Failures in Electronic Systems Can be Catastrophic. How Can We Avoid Them?
Rocket Lab’s recent in-flight failure was the result of an electrical system failure. This evokes the question, How can electrical failures be avoided?
On July 4th, Rocket Lab launched its electron rocket for its 13th mission—this time, carrying a payload of seven different satellites.
The launch began successfully as the rocket proceeded through a number of stages as planned: the nominal Stage 1 engine burn, Stage 1–2 separation, Stage 2 ignition, and the fairing jettison. Dramatically, several minutes into the second stage burn, the engine shut down and the rocket failed to reach orbit, resulting in the subsequent loss of the rocket and its payload.
Rocket Lab Electron’s July 4 launch. Image used courtesy of Universe Today
Only recently has the source of the failure been identified as a faulty electrical connection.
Rocket Lab explains that the connection was intermittently secure through the flight, creating a resistance that caused heating and thermal expansion in the component. This heat caused surrounding components to melt, disconnect, and eventually fail. The issue evaded detection pre-flight as the intermittent connection was solid during the testing.
Electrical Failures: Why Do They Happen?
Such a catastrophe evokes the question, How can engineers avoid failures in their system designs?
The answer is not straightforward. No matter how thorough you are, anomalous events can happen like in the case of Rocket Lab.
Extreme example of an electrical failure. Image used courtesy of Tempo Automation
In general, failures in electrical systems are often caused by inadequate design, such as improper component selection or inappropriately sized interconnects. Errors can also crop up in the manufacturing and assembly steps, such as faulty connections or contamination.
For the sake of this article, we’ll be discussing some design-side modes of failure.
Component Selection Considerations
When choosing components in a PCB, it's vital that designers consider the tolerance of the component. Every electrical component has a defined operating range—the maximum/minimum values for current and voltage inputs and operating temperatures. When components are not carefully selected and integrated within these ranges, failures are likely to occur, normally in the form of overheating.
All electronic components also have a value tolerance. For example, the datasheet for a 1 uF capacitor will often say something like ±20%. This indicates that because of manufacturing variances, your capacitor can actually be anywhere from .8 uF to 1.2 uF. This becomes very important when designing something like an AC-DC converter where ripple voltage is an important specification that is directly influenced by the capacitor’s actual value.
Device ratings of Micrel's IttyBitty RC timer IC, the MIC1555/1557. Image used courtesy of Micrel (Microchip)
Engineers must account for these tolerances during both the manufacturing and operation of their systems. For this reason, cautious engineers will design their systems with a factor of safety, giving them wiggle room should something anomalous occur to the system.

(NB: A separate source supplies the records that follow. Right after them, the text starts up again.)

-- ==== Sys2Proof/Machine/Core.lean ====
section
/-! DEFINITION. The machine as the host takes it. -/

def Sys2Proof.core : Host.Core :=
  { State := Sys2Proof.Machine.State, Fault := Sys2Proof.Machine.Fault, Refusal := Sys2Proof.Machine.Refusal,
    step := Sys2Proof.Machine.step, reset := Sys2Proof.Machine.State.reset }
end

Interconnect Design Considerations
Another common mode of failure in a PCB or a chip is inadequately designed interconnects.
In a PCB it is important to properly size traces based on the current capacity, spacing between traces, and the size and pitch of the pads that the traces connect to. Traces can be thought of like any other electrical component; when their tolerances are exceeded, they will overheat and fail.
There are a variety of PCB trace width calculators freely available to engineers that account for all of these factors.
Graphic showing results of electromigration. Image used courtesy of Synopsys
In chip design, electromigration can be a major failure mode. Electromigration is the movement of metallic atoms in an IC interconnect caused by high current densities. This results in either the deposition of atoms (called Hillocks), which leads to shorts, or the depletion of atoms (called Voids), which results in opens.
Like PCB trace width failures, electromigration leads to failures at high current densities, meaning that a simple way of avoiding the issue, amongst other methods, is to widen the wire to decrease current density. Inappropriately-sized interconnects will lead to system failures via electromigration.
Two of Many Fail-Safes
While we only touched on two very basic modes of failure in electrical systems, they are important to know. Both improperly-selected components and improperly-sized interconnects are common yet avoidable modes of electrical failure.
How else do you avoid failures in electronic systems? Share your thoughts in the comments below.
This is a fascinating area of interest at all levels of system design. I find it useful to constantly change my viewpoint from electrical to mechanical to chemical and to environmental, to have a better chance of revealing a weakness. There are usually simple ways to provide some redundancy to better handle both known and unforeseen failure modes. I hope more articles are on the way.